● Exercise
Write out exactly the lines from the start of the entries through the one that contains "def beatOf (s", including both.

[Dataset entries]
+++
-- ==== Sys2Proof/Tests/Slice0.lean ====
section
/-!
SUPPORT. Tests: for each statement a witness of its hypotheses, clause by clause; the worked examples of the spec; ill-formed
commands that are refused. Each block has helper states of its own; `live` is a machine that runs.
-/

open Sys2Proof Sys2Proof.Machine

set_option Elab.async false

namespace Sys2Proof.Tests

/-- after -/
def nx (o : Host.Outcome State Fault Refusal) : State := match o with
  | .next t => t
  | _ => State.reset
def rst : State := State.reset
/-- supplies good, out of reset -/
def runSt : State := { State.reset with
  mod := ⟨true, true, true, true, false, true, false, 0, false⟩, clk := { Clk.reset with oscCount := 65536 }, mem := [(5, 7)] }
def boot (s : State) : State := (((s.wf .SEC_BOOT_STAT_STAGE 4 0).wf .SEC_BOOT_STAT_STAGE 4 1).wf .SEC_BOOT_STAT_LOCK 1 0).wf .SEC_BOOT_STAT_LOCK 1 1
/-- Dexca runs -/
def live : State := boot runSt
def clkOf (s : State) (f : Clk → Clk) : State := { s with clk := f s.clk }
def dxOf (s : State) (f : Dexca → Dexca) : State := { s with dx := f s.dx }
def beatOf (s : State) (f : Beat → Beat) : State := { s with beat := f s.beat }
def fabOf (s : State) (f : Fab → Fab) : State := { s with fab := f s.fab }
def coreOfSt (s : State) (c : CoreId) (f : CoreSt → CoreSt) : State := s.setCore c (f (s.core c))
def put (s : State) (a : Nat) (bs : List Byte) : State := { s with
  mem := s.mem.filter (fun x => decide (x.1 < a)) ++ (bs.zipIdx.filterMap fun x => if x.1 = 0 then none else some (a + x.2, x.1)) ++
    s.mem.filter (fun x => decide (a + bs.length ≤ x.1)) }
/-- a message in an inbound queue -/
def inbox (s : State) (h : HalfId) (ch : ChanId) (a : Agent) (ws : List Nat) : State :=
  setInQueue s h ch ⟨ws.zipIdx.map (fun x => ⟨x.1, x.2 == 0, a⟩), none, false⟩
/-- a host request of TAG 9 -/
def ask (s : State) (op : Nat) (args : List Nat) : State := inbox s 0 3 .host ((9 * 2 ^ 24 + args.length * 2 ^ 16 + op) :: args)
def taken (s : State) (n : Nat) : State := popWords s 0 3 n
def req (op : Nat) : Req := ⟨0, 3, 9, op⟩
/-- an armature in force at epoch 1 -/
def armBase : Nat := 0x7010000000
def entry (role index node partner : Nat) : List Byte :=
  natLE 4 role ++ natLE 4 index ++ natLE 4 node ++ natLE 4 partner ++ natLE 4 (1 + 2 * 256) ++ natLE 4 0 ++ natLE 8 0
def dref (d : Nat) : Nat := 3 * 2 ^ 24 + d * 128
def armImg (epoch job gp hp : Nat) (es : List (List Byte)) : List Byte :=
  natLE 4 1 ++ natLE 4 epoch ++ natLE 8 0 ++ natLE 4 es.length ++ natLE 4 job ++ natLE 4 gp ++ natLE 4 hp ++ natLE 8 0 ++ natLE 8 0 ++
    natLE 4 (crc32c es.flatten) ++ natLE 12 0 ++ es.flatten
def withArm (s : State) (gp hp : Nat) (es : List (List Byte)) : State :=
  (put ((s.wfBoth .COL_ARM_EPOCH_CURRENT 1).wfBoth .COL_ARM_ADDR_ADDR armBase) armBase (armImg 1 77 gp hp es))
def dev (s : State) (d : Nat) : State :=
  ((s.wfBoth .HLF_NODE_ID_GROUP (d / 64)).wfBoth .HLF_NODE_ID_ROW (d / 8)).wfBoth .HLF_NODE_ID_COL d
/-- a schedule of one phase: phase, policy, roles, extmax, start, len, dflag, lflag -/
def schedEnt (ph pol roles ext start len df lf : Nat) : List Byte :=
  natLE 4 (ph + pol * 64 + roles * 256 + ext * 65536) ++ natLE 4 (start + len * 65536) ++ natLE 4 (df + lf * 65536) ++ natLE 20 0
def sched (period steplen job : Nat) (es : List (List Byte)) : List Byte :=
  natLE 2 1 ++ natLE 2 es.length ++ natLE 2 period ++ natLE 2 steplen ++ natLE 4 job ++ natLE 4 (crc32c es.flatten) ++ natLE 16 0 ++ es.flatten
def jobHead (job arm sch wire shards nsh take : Nat) : List Byte :=
  natLE 2 1 ++ natLE 2 2 ++ natLE 4 job ++ natLE 8 0x1234 ++ natLE 4 arm ++ natLE 4 sch ++ natLE 4 wire ++ natLE 4 shards ++ natLE 4 nsh ++
    natLE 4 take ++ natLE 8 0
def jobBlk : List Byte :=
  let a := armImg 1 77 5 5 [entry 6 0 (dref 5) 0] ++ natLE 32 0
  let a := a
  let sb := sched 20 8 77 [schedEnt 1 1 64 2 0 4 9 10]
  let h := jobHead 77 64 200 264 1360 1 1376
  h ++ natLE 4 (crc32c h) ++ natLE 12 0 ++ padTo 136 a ++ sb ++ (natLE 4 0x80000000 ++ natLE 1092 0) ++ natLE 8 0x10000 ++ natLE 8 0x800 ++ natLE 128 0
def jobOf (s : State) (n : Nat) : State := dxOf s fun x => { x with job := n }
def we (kind cls split nitems grain spec sh tg prog plen pstride nslot tag done rec crec : Nat) (desc : List Byte) : List Byte :=
  natLE 4 (kind + split * 16 + cls * 256) ++ natLE 4 nitems ++ natLE 4 (3 + grain * 65536) ++ natLE 4 (spec + sh * 2 ^ 16 + tg * 2 ^ 18) ++
  natLE 8 prog ++ natLE 4 (plen + pstride * 65536) ++ natLE 4 nslot ++ natLE 4 0 ++ natLE 4 tag ++ natLE 8 done ++ natLE 8 rec ++ natLE 8 crec ++
  padTo 64 desc
/-- command word -/
def cw (cls dep reco setf wflag dflag tag descAddr : Nat) : List Byte :=
  natLE 4 (cls + dep * 16 + reco * 64 + setf * 128 + wflag * 256) ++ natLE 4 (dflag + tag * 65536) ++ natLE 8 descAddr
def ringAt (c : CoreId) : Nat := scratchBase c + 0x1000
def descAt (c : CoreId) : Nat := scratchBase c + 0x2000
/-- a context with a command word at PTR of its ring, and a descriptor -/
def ctxIn (s : State) (c : CoreId) (n : CtxId) (w d : List Byte) : State :=
  (put (put s (ringAt c) w) (descAt c) d).setCtx c n { Ctx.reset with st := .ready, entry := 5, ring := ringAt c, plen := 2 }
def cmd0 : Cmd := ⟨0, 0, false, false, 0, 0, 0, 0, []⟩
def kOf (s : State) (c : CoreId) (n : CtxId) : Cmd := (nextCmd s (s.ctx c n)).getD cmd0
def fa (f : Nat) : Nat := regBase + 8 * f
/-- every port ACTIVE at version 3 -/
def upAll (s : State) : State := { s with regs := s.regs ++ (List.range 18).flatMap (fun i =>
  let p : PortId := Fin.ofNat 18 i
  [((.FAB_PORT_STAT_STATE, (portHalf p).val, portIdx p), 5), ((.FAB_PORT_STAT_VER, (portHalf p).val, portIdx p), 3)]) }
theorem aget?_map_range' (g : Nat → SpillEntry) (i n lo : Nat) (h : i < n) :
    aget? ((List.range' lo n).map (fun j => (j, g j))) (lo + i) = some (g (lo + i)) := by
  induction n generalizing lo i with
  | zero => omega
  | succ n ih =>
    rw [List.range'_succ, List.map_cons]; unfold aget?
    split
    · next e => rw [e]
    · next e =>
      have := ih (i - 1) (lo + 1) (by omega)
      rw [show lo + 1 + (i - 1) = lo + i by omega] at this
      exact this
/-- a full spill table -/
def fullTable : List (Nat × SpillEntry) := (List.range' 0 1024).map fun j => (j, ⟨7, 0, j⟩)
theorem freeSpill_full (a : AccUnit) (h : a.spill = fullTable) : freeSpill a = none := by
  unfold freeSpill
  rw [List.find?_eq_none]
  intro i hi
  have hi : i < 1024 := by rw [List.mem_range] at hi; omega
  have := aget?_map_range' (fun j => ⟨7, 0, j⟩) i 1024 0 hi
  rw [Nat.zero_add] at this
  rw [h, fullTable, this]; simp

namespace W10

def onSt : State := { (State.reset.wf .MOD_CAD_REGEN 1) with mod := { State.reset.mod with stages := true, rails := true, mainIn := true, inReset := false, perst := true } , mem := [(5, 7)], pending := [.auxLoss]}

/-- Hypotheses of SuppliesTripAndRestart (TripsLatchTheirCauseAndReset), clause by clause. -/
theorem witness_TripsLatchTheirCauseAndReset :
    ∃ (s : State), s.mod.stages = true ∧ s.mod.auxIn = true :=
  ⟨onSt, by decide +kernel⟩

/-- Hypotheses of SuppliesTripAndRestart (StandbyDomainAnswersAndRestarts), clause by clause. -/
theorem witness_StandbyDomainAnswersAndRestarts :
    (∃ (s : State) (v : Nat), s.mod.auxIn = true ∧ v ≠ 165) ∧
    (∃ (s : State), s.mod.stages = true) ∧
    (∃ (s : State), s.mod.auxIn = false) :=
  ⟨⟨onSt, 0, by decide +kernel⟩,
   ⟨onSt, by decide +kernel⟩,
   ⟨{onSt with mod := {onSt.mod with auxIn := false, auxFailed := true}}, by decide +kernel⟩⟩

/-- Hypotheses of ModuleResetAndCadenceBypass (ModuleResetAssertsAndReleases), clause by clause. -/
theorem witness_ModuleResetAssertsAndReleases :
    (∃ (s : State), s.mod.inReset = false) ∧
    (∃ (s : State) (pins : Nat), pins < 256 ∧ s.mod.inReset = true ∧ s.mod.perst = true ∧ s.mod.rails = true ∧ s.mod.tripped =
      false) :=
  ⟨⟨onSt, by decide +kernel⟩,
   ⟨{onSt with mod := {onSt.mod with inReset := true}}, 0, by decide +kernel⟩⟩

/-- Hypotheses of ModuleResetAndCadenceBypass (CadenceBypassFollowsRegen), clause by clause. -/
theorem witness_CadenceBypassFollowsRegen :
    (∃ (a : Agent), (∀ (h : HalfId), a ≠ Agent.dexca h)) ∧
    (∃ (s : State), s.rf Fld.MOD_CAD_REGEN = 1 ∧ s.mod.inReset = false ∧ s.mod.auxIn = true) ∧
    (∃ (s : State), s.rf Fld.MOD_CAD_REGEN = 0 ∧ s.rf Fld.MOD_CAD_OPEN = 1) :=
  ⟨⟨Sys2Proof.Agent.host, by decide +kernel⟩,
   ⟨onSt, by decide +kernel⟩,
   ⟨((onSt.wf .MOD_CAD_REGEN 0).wf .MOD_CAD_OPEN 1), by decide +kernel⟩⟩

end W10

namespace W20

def lk (s : State) : State := (s.wf .CLK_STAT_LOCK 15 0).wf .CLK_STAT_LOCK 15 1
def c3 : State := { runSt with mem := [(5, 7), (scratchBase 3 + 5, 9)] }

/-- Hypotheses of PllsFollowTheirReferencesAndLock (ReferencesAndLocksMoveThePlls), clause by clause. -/
theorem witness_ReferencesAndLocksMoveThePlls :
    (∃ (s : State) (h : HalfId) (r : RefClk), 65536 ≤ s.clk.oscCount ∧ refLost s h r = false ∧ (r = RefClk.osc → ∀ (p : PortId),
       p ∈ portsOfHalf h → portState s p = psDown)) ∧
    (∃ (s : State) (h : HalfId) (n : PllId), refLost s h (pllRef s h n) = false) ∧
    (∃ (s : State), s.clk.oscCount < 65536 ∧ s.mod.inReset = false) ∧
    (∃ (s : State) (h : HalfId) (r : RefClk), refLost s h r = true) ∧
    (∃ (s : State) (h : HalfId) (n : PllId), refLost s h (pllRef s h n) = true) :=
  ⟨⟨runSt, 0, Sys2Proof.RefClk.osc, by decide +kernel⟩,
   ⟨runSt, 0, 0, by decide +kernel⟩,
   ⟨(clkOf runSt fun c => { c with oscCount := 65535 }), by decide +kernel⟩,
   ⟨(clkOf runSt fun c => { c with lost := [(1, .osc), (1, .pcie)] }), 1, Sys2Proof.RefClk.osc, by decide +kernel⟩,
   ⟨(clkOf runSt fun c => { c with lost := [(1, .osc), (1, .pcie)] }), 1, 0, by decide +kernel⟩⟩

/-- Hypotheses of PllsFollowTheirReferencesAndLock (PllLocksOrFailsAfterBoot), clause by clause. -/
theorem witness_PllLocksOrFailsAfterBoot :
    ∃ (s : State) (h : HalfId) (n : PllId), (s.pll h n).locking = true ∧ bootStage s h = bsRun ∧ refLost s h (pllRef s h n) =
      false ∧ s.held = [] ∧ s.fab.store = [] :=
  ⟨((boot runSt).setPll 0 0 { Pll.reset with locking := true }), 0, 0, by decide +kernel⟩

/-- Hypotheses of PllConfigurationAndMultiplexers (PllConfigurationSlewsOrRefuses), clause by clause. -/
theorem witness_PllConfigurationSlewsOrRefuses :
    (∃ (s : State) (h : HalfId) (value : Nat), bits value 31 30 = 0 ∧ 128 ≤ bits value 7 0 ∧ bits value 7 0 ≤ 255 ∧ bits value
      12 8 = s.rf Fld.CLK_PLL_CFG_POSTDIV h.val ∧ bits value 12 8 ∈ [2, 4, 8, 16] ∧ bits value 29 29 = s.rf Fld.CLK_PLL_CFG_REF
      h.val) ∧
    (∃ (value : Nat), bits value 31 30 = 0 ∧ (bits value 7 0 < 128 ∨ ¬bits value 12 8 ∈ [2, 4, 8, 16])) ∧
    (∃ (s : State) (h : HalfId) (n : PllId) (value : Nat), n ≠ 0 ∧ bootLocked s h = true ∧ bits value 31 30 = 0) ∧
    (∃ (s : State) (h : HalfId), bit (s.rf Fld.CLK_STAT_LOCK h.val) 0 = true) ∧
    (∃ (n : PllId), n ≠ 1) ∧
    (∃ (s : State) (h : HalfId) (n : PllId), (s.pll h n).sscWaits = true) :=
  ⟨⟨(boot (runSt.wf .CLK_STAT_LOCK 1 0)), 0, 767, by decide +kernel⟩,
   ⟨1151, by decide +kernel⟩,
   ⟨(boot (runSt.wf .CLK_STAT_LOCK 1 0)), 0, 1, 1152, by decide +kernel⟩,
   ⟨(boot (runSt.wf .CLK_STAT_LOCK 1 0)), 0, by decide +kernel⟩,
   ⟨0, by decide +kernel⟩,
   ⟨(((boot (runSt.wf .CLK_STAT_LOCK 1 0)).wf .CLK_PLL_CFG_POSTDIV 4 0 0).setPll 0 2 { Pll.reset with sscWaits := true }), 0, 2,
      by decide +kernel⟩⟩

/-- Hypotheses of PllConfigurationAndMultiplexers (MultiplexersSwitchHangAndAreForced), clause by clause. -/
theorem witness_MultiplexersSwitchHangAndAreForced :
    (∃ (s : State) (h : HalfId) (d : MuxId) (sel : Fin 4), selGood d sel.val = true ∧ s.rf Fld.CLK_MUX_BUSY h.val d.val = 0 ∧
      sel.val ≠ muxCur s h d) ∧
    (∃ (s : State) (h : HalfId) (d : MuxId) (sel : Fin 4), (selGood d sel.val = false ∨ s.rf Fld.CLK_MUX_BUSY h.val d.val = 1)) ∧
    (∃ (s : State) (h : HalfId) (d : MuxId), bit (s.rf Fld.PWR_DOM_RST_HOLD h.val) d.val = false) ∧
    (∃ (s : State) (h : HalfId), s.rf Fld.PWR_DOM_RST_HOLD h.val = 0) ∧
    (∃ (s : State) (h : HalfId), s.rf Fld.CLK_FMON_STAT_BUSY h.val = 0) ∧
    (∃ (s : State) (h : HalfId) (d : MuxId), s.rf Fld.CLK_MUX_BUSY h.val d.val = 1 ∧ srcRuns s h (muxCur s h d) = true ∧
      srcRuns s h (s.rf Fld.CLK_MUX_SEL h.val d.val) = true) ∧
    (∃ (s : State) (h : HalfId), s.rf Fld.CLK_FMON_STAT_BUSY h.val = 1) ∧
    (∃ (s : State) (h : HalfId) (d : MuxId) (sel : Fin 4), selGood d sel.val = true ∧ bit (s.rf Fld.PWR_DOM_RST_HOLD h.val)
      d.val = true) ∧
    (∃ (s : State) (h : HalfId), s.rf Fld.PWR_DOM_RST_HOLD h.val = 2) ∧
    (∃ (s : State) (h : HalfId) (d : MuxId), srcRuns s h (muxCur s h d) = false) :=
  ⟨⟨(lk runSt), 0, 0, 1, by decide +kernel⟩,
   ⟨(lk runSt), 0, 0, 3, by decide +kernel⟩,
   ⟨(lk runSt), 0, 0, by decide +kernel⟩,
   ⟨(lk runSt), 0, by decide +kernel⟩,
   ⟨(lk runSt), 0, by decide +kernel⟩,
   ⟨((State.reset.wf .CLK_MUX_SEL 2 0 4).wf .CLK_MUX_BUSY 1 0 4), 0, 4, by decide +kernel⟩,
   ⟨((((lk runSt).wf .CLK_MUX_BUSY 1 0 0).wf .CLK_MUX_SEL 1 0 0).wf .CLK_FMON_STAT_BUSY 1 0), 0, by decide +kernel⟩,
   ⟨((lk runSt).wf .PWR_DOM_RST_HOLD 1 0), 0, 0, 0, by decide +kernel⟩,
   ⟨((lk runSt).wf .PWR_DOM_RST_HOLD 2 0), 0, by decide +kernel⟩,
   ⟨(clkOf runSt fun c => { c with lost := [(0, .osc)] }), 0, 0, by decide +kernel⟩⟩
+++
● Problem solution
-- ==== Sys2Proof/Tests/Slice0.lean ====
section
/-!
SUPPORT. Tests: for each statement a witness of its hypotheses, clause by clause; the worked examples of the spec; ill-formed
commands that are refused. Each block has helper states of its own; `live` is a machine that runs.
-/

open Sys2Proof Sys2Proof.Machine

set_option Elab.async false

namespace Sys2Proof.Tests

/-- after -/
def nx (o : Host.Outcome State Fault Refusal) : State := match o with
  | .next t => t
  | _ => State.reset
def rst : State := State.reset
/-- supplies good, out of reset -/
def runSt : State := { State.reset with
  mod := ⟨true, true, true, true, false, true, false, 0, false⟩, clk := { Clk.reset with oscCount := 65536 }, mem := [(5, 7)] }
def boot (s : State) : State := (((s.wf .SEC_BOOT_STAT_STAGE 4 0).wf .SEC_BOOT_STAT_STAGE 4 1).wf .SEC_BOOT_STAT_LOCK 1 0).wf .SEC_BOOT_STAT_LOCK 1 1
/-- Dexca runs -/
def live : State := boot runSt
def clkOf (s : State) (f : Clk → Clk) : State := { s with clk := f s.clk }
def dxOf (s : State) (f : Dexca → Dexca) : State := { s with dx := f s.dx }
def beatOf (s : State) (f : Beat → Beat) : State := { s with beat := f s.beat }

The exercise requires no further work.